得知这个消息的李港港十分开心,她很喜欢自己的个人价值被证明,她现在已经从病床上下来,在走廊上散步了。
这里的医院走廊也十分安静。
大约是淡季,医院人不多,黄昏的阳光洒在走廊上,是暖黄色的,落在墙角一个三角形,像某种秘密基地。
李港港在说自己大学学的金融专业。
她不仅学的金融,还是双学位,并且是优秀毕业生,要知道她所在的大学,号称最难毕业,多得是人准备好四年留学生活最后七八年都没回来的。
李港港只有做起事来一定拼命认真。
学习也是。
“我们之前有一个小组实践作业,期限三个月,要做社会调查和模型分析,最后得到实践成果和报告,我当时可是第一名。”
李港港边走边说。
这是含金量非常高的第一名,李港港能成为优秀毕业生,这个第一有着莫大的功劳。
然后李港港在说她是怎么从文件里找到漏洞的。
除了要极致的细心和足够的时间,充分的知识储备也不可缺少,显然李港港做到了这件事,不是靠运气。
是实力!
她很少说正经关于自己的东西,这些从她嘴里说出来,显得违和,不过李港港说的头头是道,她像是在分享独属于自己宝库里的宝藏。
这份宝藏现在岌岌可危了。
李港港说,因为她已经很久没有吃到她喜欢的奶油蛋糕,【五块钱的代金券】倒是有几张,但那简直都不够塞牙缝的。
贺禹白沉默的跟在她身边。
“医生说明天抽血复查,一切正常的话后天出院。”贺禹白说。
“你的意思是,今天,明天,后天,我还要在这里待三天时间。”李港港轻哼,“而且你出现在这里真的很居心叵测。”
一对马上就要离婚的夫妻,不应该再有什么交集才对。
贺禹白说:“因为这个狼心狗肺,人面兽心,居心叵测的东西也有良心。”
李港港确实帮了他,这点是事实。
“你的良心太廉价了,一文不值。”李港港说:“连一块千层蛋糕都没有。”
“一毛不拔的葛朗台。”
贺禹白难得的没有对她的话进行反驳。
李港港傲娇又恶毒的骂人,脖颈仰起优雅流畅的弧度,她声音娇生生的,甜度总能拉满,某些时候,像带着一条细细的丝线在勾着他的心。

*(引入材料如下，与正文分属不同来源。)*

-- ==== Sys2Proof/Machine/Requests.lean ====
section
/-! DEFINITION. Memory requests and their order (R154, R155, R158, R285 to R292, R299, R343): when an access is
performed within a scope, what it waits for, and what it publishes. -/

namespace Sys2Proof.Machine

/-- The tile of an agent; none for a copy engine and the host. -/
def agentTile : Agent → Option Nat
  | .thread t _ _ => some t
  | .port t _ _ => some t
  | .region t _ _ => some t
  | .copy _ _ => none
  | .host => none

/-- Whether agent `b` lies in agent `a`'s instance of a scope code (R286). -/
def inInstance (scope : Nat) (a b : Agent) : Bool :=
  if scope = 4 then true
  else if scope = 3 then a != .host && b != .host
  else
    match agentTile a, agentTile b with
    | some x, some y =>
      if scope = 2 then tileDie x == tileDie y
      else if scope = 1 then tileSlot x == tileSlot y
      else x == y
    | _, _ => a == b

/-- Whether an ordering between agents at two scopes exists (R288). -/
def scopesMeet (sa : Nat) (a : Agent) (sb : Nat) (b : Agent) : Bool := inInstance sa a b && inInstance sb b a

/-- The slot whose column controller is the home of a location. -/
def locColumn : Loc → Option Nat
  | .mem pa => columnOf pa
  | .sp _ _ => none

/-- Whether a request has a load part (R289). -/
def reqLoads : ReqOp → Bool
  | .load | .atom _ | .cas | .ldv | .pop | .steal => true
  | _ => false

/-- Whether a request has a store part (R289). -/
def reqStores : ReqOp → Bool
  | .store | .atom _ | .cas | .stv | .reclaim | .push | .barrier | .barinit => true
  | _ => false

/-- Whether two requests overlap a byte. -/
def overlaps (l1 : Loc) (n1 : Nat) (l2 : Loc) (n2 : Nat) : Bool :=
  match l1, l2 with
  | .mem a, .mem b => a < b + n2 && b < a + n1
  | .sp t a, .sp u b => t == u && a < b + n2 && b < a + n1
  | _, _ => false

/-- Whether a request has been applied at its home. -/
def isApplied (r : Req) : Bool := r.stage == .applied

/-- Whether a request is performed within the scope code `code` of agent `g` (R287); code 5 is "sent", 6 "applied", 7 "taken into its
own column's local queue". -/
def performed (g : Agent) (code : Nat) (e : Req) : Bool :=
  if isApplied e then true
  else if code = 5 then e.stage != .held
  else if code = 7 then e.stage == .accepted
  else if reqLoads e.op then false
  else
    match agentTile e.agent, e.loc with
    | some x, .mem _ =>
      if code = 0 then e.stage != .held && agentTile g == some x
      else if code = 1 then
        e.stage == .accepted && locColumn e.loc == some (tileSlot x) && (agentTile g).map tileSlot == some (tileSlot x)
      else false
    | _, _ => false

/-- A request by its number; none once it is complete. -/
def findReq (s : State) (id : Nat) : Option Req := s.reqs.find? fun r => r.id == id

/-- Whether a request is performed within a scope, by its number: one that is complete is. -/
def performedId (s : State) (g : Agent) (code id : Nat) : Bool :=
  match findReq s id with
  | none => true
  | some e => performed g code e

/-- Whether everything ordered before a request is performed. -/
def orderMet (s : State) (r : Req) : Bool := r.after.all fun p => performedId s r.agent p.2 p.1

/-- The requests of an agent, oldest first. -/
def reqsOf (s : State) (a : Agent) : List Req := s.reqs.filter fun r => r.agent == a

/-- The number of a thread in the tables of R291. -/
def threadKey (tile set thr : Nat) : Nat := tile * 8 + set * 4 + thr

/-- The number of the acting thread. -/
def curKey (s : State) : Nat := threadKey s.focus.tile s.focus.set s.focus.thr
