/-- The releases at the beginning of a tick: those that are due are settled, and the gear changes that begin at
this tick begin. -/
def releaseTick (s : State) : State :=
  let settle (acc : State × List Release) (rel : Release) : State × List Release :=
    if !rel.set_ && rel.tick + rel.lat ≤ s.dcc then
      let (r1, s1) := settleRelease acc.1 rel
      (s1, acc.2 ++ [r1])
    else (acc.1, acc.2 ++ [rel])
  let (s1, rels) := s.releases.foldl settle (s, [])
  let begins (rel : Release) (u : (Nat × Nat × Nat) × Nat) : Bool :=
    rel.set_ && (if rel.ls then rel.meet - 48 ≤ s.dcc else u.2 ≤ s.dcc)
  let tiles := rels.flatMap fun rel => (rel.ups.filter (begins rel)).map fun u => u.1.1
  let rels1 := rels.map fun rel => { rel with ups := rel.ups.filter fun u => !begins rel u }
  { (tiles.eraseDups.foldl gearUpTile s1) with releases := rels1 }

/-- Whether a participant of a release resumes now (R269, R270, R273). -/
def resumesNow (s : State) (rel : Release) (p : Nat × Nat × Nat) : Bool :=
  rel.set_ && rel.parts.contains p && (getTile s p.1).active == p.2.1 && edgeNow s p.1
    && !(rel.ups.any fun u => u.1 == p)
    && (if rel.ls && !rel.away.contains p then rel.meet ≤ s.dcc else rel.tick + rel.lat ≤ s.dcc)

/-- The release of the generation at which a thread has arrived. -/
def releaseOf (s : State) (a : Nat × Nat × Nat) : Option Release :=
  s.releases.find? fun r => r.slot == a.1 && r.bar == a.2.1 && r.gen == a.2.2

/-- A participant resumes: BARWAIT completes, an acquire at its own scope of every arrival of the generation (R268, R290), and the next
word may issue at this edge. -/
def resumeThread (s : State) (tile set thr : Nat) (a : Nat × Nat × Nat) (rel : Release) : State :=
  let p := (tile, set, thr)
  let rest := rel.parts.filter fun q => q != p
  let s1 := { s with
    releases := (s.releases.map fun r =>
      if r.slot == rel.slot && r.bar == rel.bar && r.gen == rel.gen then { r with parts := rest } else r).filter
        fun r => !r.parts.isEmpty
    focus := { s.focus with tile := tile, set := set, thr := thr } }
  let recs := Tab.get [] s1.sync (barrierKey a.1 a.2.1 a.2.2)
  let own := recs.find? fun r => r.agent == .thread tile set thr
  let s2 := learn s1 (threadKey tile set thr) (.thread tile set thr) true ((own.map fun r => r.scope).getD 1) recs
  let s3 := if rest.isEmpty then { s2 with sync := Tab.erase s2.sync (barrierKey a.1 a.2.1 a.2.2) } else s2
  let s4 := modThread s3 tile set thr fun th => { th with fl := { th.fl with arrived := none } }
  modThread (goPc s4 ((getThread s4 tile set thr).pc + 1) false) tile set thr fun th =>
    { th with fl := { th.fl with notBefore := tscOf s tile } }

/-- BARRIER_RESUME (R269): a waiting participant's resume edge. -/
def execBarrierResume (tile thr : Nat) (s : State) : Host.Outcome State Fault Refusal :=
  let set := (getTile s tile).active
  let th := getThread s tile set thr
  match th.fl.arrived with
  | some a =>
    match releaseOf s a with
    | some rel =>
      if th.st == .wait && resumesNow s rel (tile, set, thr) then .next (resumeThread s tile set thr a rel)
      else .next s
    | none => .next s
  | none => .next s

/-- Whether PARK drops a waiter's tile to gear L now (R271). -/
def parkDropNow (s : State) (tile thr : Nat) : Bool :=
  let t := getTile s tile
  let c := activeSet t
  let th := setThread? c thr
  match th.fl.arrived with
  | some a =>
    let pk := match releaseOf s a with
      | some rel => rel.pk && s.dcc < rel.tick + rel.lat
      | none => (barrierOf s a.1 a.2.1).pk
    pk && th.st == .wait && !t.effL && edgeNow s tile && th.fl.waitFrom + 256 ≤ s.dcc
      && (List.range 4).all (fun n => n == thr || (setThread? c n).st != .run)
      && meTargetsMet t c (clockTsc t.clk s.dcc) && setBoundary c && !swapDue t
  | none => false

/-- PARK_DROP (R271): an H → L transition of the effective gear alone. -/
def execParkDrop (tile thr : Nat) (s : State) : Host.Outcome State Fault Refusal :=
  if parkDropNow s tile thr then
    .next (modTile s tile fun t =>
      { putTileSet t t.active (pauseRegions (activeSet t) 16) with
               effL := true, parked := true, trans := some (clockTsc t.clk s.dcc)
               clk := tilePause t s.dcc 16 true })
  else .next s

/-! ### Deques -/

/-- The key of what a deque's entries publish: one record per entry, in the deque's order (R290). -/
def dequeKey (slot n : Nat) : Nat := 2 ^ 120 + slot * 16 + n

/-- A deque instruction's request. -/
def dequeReq (w : TWord) (s : State) (op : ReqOp) (obj : Nat × Nat) (acq rel : Bool) (v : BitVec 64) : Req :=
  { threadReq s op 0 (dequeLoc obj.1 obj.2) 16 (clusterScope w.modf) acq rel false with val := v }

/-- EMPTY (R275). -/
def dequeEmpty : BitVec 64 := 0xFFFFFFFFFFFFFFFF

/-- DQPUSH (R275). -/
def execDqpush (w : TWord) (s : State) : Host.Outcome State Fault Refusal :=
  .next (runWord w s fun s1 =>
    askWord true s1 (fun s2 =>
      match objectOf (argA w s2) with
      | none => illegalOperand s2
      | some obj =>
        if argB w s2 = dequeEmpty then illegalOperand s2
        else sendAsk true s2 (dequeReq w s2 .push obj false true (argB w s2)))
      (fun s2 _ => .done s2))

/-- DQPOP (R275). -/
def execDqpop (w : TWord) (s : State) : Host.Outcome State Fault Refusal :=
  .next (runWord w s fun s1 =>
    askWord false s1 (fun s2 =>
      match objectOf (argA w s2) with
      | none => illegalOperand s2
      | some obj => sendAsk false s2 (dequeReq w s2 .pop obj true false 0))
      (fun s2 r => .done (writeS s2 w.d r.res)))

/-- DQSTEAL (R275). -/
def execDqsteal (w : TWord) (s : State) : Host.Outcome State Fault Refusal :=
  .next (runWord w s fun s1 =>
    askWord false s1 (fun s2 =>
      match objectOf (argA w s2) with
      | none => illegalOperand s2
      | some obj => sendAsk false s2 (dequeReq w s2 .steal obj true false 0))
      (fun s2 r => .done (writeS s2 w.d r.res)))

/-- A deque of a column. -/
def dequeOf (s : State) (slot n : Nat) : Deque :=
  Tab.get Deque.reset (Tab.get Column.reset s.columns slot).deques n

/-- A deque replaced. -/
def putDeque (s : State) (slot n : Nat) (d : Deque) : State :=
  modColumn s slot fun c => { c with deques := Tab.set c.deques n d }

/-- The deque after an entry is taken: its segments return when it is empty (R274). -/
def takenFrom (d : Deque) (q : List (BitVec 64)) : Deque := { d with q := q, segs := if q.isEmpty then 0 else d.segs }

/-- The entries a deque can hold (R274). -/
def dequeRoom (d : Deque) : Nat := 64 + 64 * d.segs

/-- A push inserted at the bottom. -/
def performPush (s : State) (r : Req) : State :=
  let (slot, n) := dequeOfLoc r.loc
  let d := dequeOf s slot n
  let key := dequeKey slot n
  answer { putDeque s slot n { d with q := r.val :: d.q } with
    sync := Tab.set s.sync key (r.pub.toList ++ Tab.get [] s.sync key) } r 0

/-- DQPUSH, DQPOP and DQSTEAL at the controller (R274, R275). -/
def applyDeque (s : State) (r : Req) : State :=
  let (slot, n) := dequeOfLoc r.loc
  let d := dequeOf s slot n
  let key := dequeKey slot n
  let recs := Tab.get [] s.sync key
  if d.failed then putReq s { r with stage := .applied, bad := true }
  else if !d.en || d.ctx != reqCtx s r then answerWithTrap s r 0x06 0
  else
    match r.op with
    | .push =>
      if d.q.length < dequeRoom d then performPush s r
      else if 8 ≤ d.segs then answerWithTrap s r 0x16 (BitVec.ofNat 64 (slot * 16 + n))
      else putReq s { r with waiting := true, since := s.dcc }
    | .pop =>
      match d.q with
      | [] => putReq s { r with stage := .applied, res := dequeEmpty, acq := false }
      | x :: q =>
        putReq { putDeque s slot n (takenFrom d q) with sync := Tab.set s.sync key recs.tail }
          { r with stage := .applied, res := x, got := recs.head?.toList }
    | _ =>
      match d.q.getLast? with
      | none => putReq s { r with stage := .applied, res := dequeEmpty, acq := false }
      | some x =>
        putReq { putDeque s slot n (takenFrom d d.q.dropLast) with sync := Tab.set s.sync key recs.dropLast }
          { r with stage := .applied, res := x, got := recs.getLast?.toList }

/-! ### Ranks within one tick (R264, R268, R276) -/

/-- The rank of an operation among those that reach one object in one tick: by kind, then tile, then thread. -/
def rankOf (r : Req) : Nat :=
  let kind := match r.op with
    | .ldv => 0 | .reclaim => 1 | .stv => 2 | .steal => 1 | _ => 0
  match r.agent with
  | .thread t _ th => kind * 1024 + t * 4 + th
  | _ => kind * 1024

/-- Whether an operation is ranked on its object. -/
def isRanked : ReqOp → Bool
  | .ldv | .stv | .reclaim | .barrier | .push | .pop | .steal => true
  | _ => false

/-- Whether an operation may still be served in this tick: none of a higher rank was. -/
def rankMet (s : State) (r : Req) : Bool :=
  !isRanked r.op ||
    (match Tab.find? s.ranks (locPa r.loc) with
    | some (tick, rank) => tick != s.dcc || rank ≤ rankOf r
    | none => true)

/-- The rank of an operation served in this tick is kept. -/
def noteRank (s : State) (r : Req) : State :=
  if isRanked r.op then { s with ranks := Tab.set s.ranks (locPa r.loc) (s.dcc, rankOf r) } else s

/-! ### Events of cluster instructions -/

/-- VERSION_OVERFLOW (R263): an STV that has waited VERSWAIT ticks takes the version trap, and nothing is written. A thread whose set
is not active finds the trap as the answer of its word, which is evaluated again on return (R120). -/
def execVersionOverflow (tile thr : Nat) (s : State) : Host.Outcome State Fault Refusal :=
  let late (set : Nat) : Option Req :=
    ((getThread s tile set thr).fl.asked.bind (findReq s)).filter fun r =>
      r.op == .stv && r.waiting && r.since + verswaitOf s (locPa r.loc) ≤ s.dcc
  let det (r : Req) : BitVec 64 := versionDetail (vwordOf s (locPa r.loc)).newest.toNat 1
  let set := (getTile s tile).active
  match late set with
  | some r =>
    let th := getThread s tile set thr
    if th.st == .wait then .next (raiseTrap (dropReq s r.id) tile set (wordRec 0x20 thr th.pc r.va (det r)))
    else .next (answerWithTrap s r 0x20 (det r))
  | none =>
    match late (otherSet set) with
    | some r => .next (answerWithTrap s r 0x20 (det r))
    | none => .next s

/-- TSENS (R278): the latest sample of a slot. -/
def sensorWord (s : State) (slot : Nat) : BitVec 64 :=
  let c := Tab.get Column.reset s.columns slot
  let t := c.temp.toInt
  BitVec.ofNat 64 (slot * 2 ^ 32 + (if c.fail then 2 ^ 19 else 0) + (if 460 ≤ t then 2 ^ 18 else 0)
    + (if c.crit then 2 ^ 17 else 0) + (if 380 < t then 2 ^ 16 else 0) + c.temp.toNat)

/-- TSENS (R278). -/
def execTsens (w : TWord) (s : State) : Host.Outcome State Fault Refusal :=
  .next (runWord w s fun s1 =>
    let a := (argA w s1).toNat
    let slot := if a = 2 ^ 64 - 1 then tileSlot s1.focus.tile else a
    if 63 < slot then illegalOperand s1
    else if partOf s1 (curCtx s1) != 15 && slotPart s1 slot != some (partOf s1 (curCtx s1)) then trapNow s1 0x06
    else .done (writeS s1 w.d (sensorWord s1 slot)))

end Sys2Proof.Machine
end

贺禹白记得她娇软香嫩的身体,哼哼起来让人血脉贲张,不过在他心里存着憎恨时,总使劲的要冲撞她哭出来。
大小姐这么高傲又优雅,他就要狠狠把她眼泪逼出来。
现在贺禹白看着她,想起她那哼哼时的模样。
他越狠她也从来不服输,不低头。
他竟然,想看到她娇娇的撒一次娇。
贺禹白头一次有这样的想法。
贺禹白,你知道为什么人死了之后有天堂和地狱的分别吗?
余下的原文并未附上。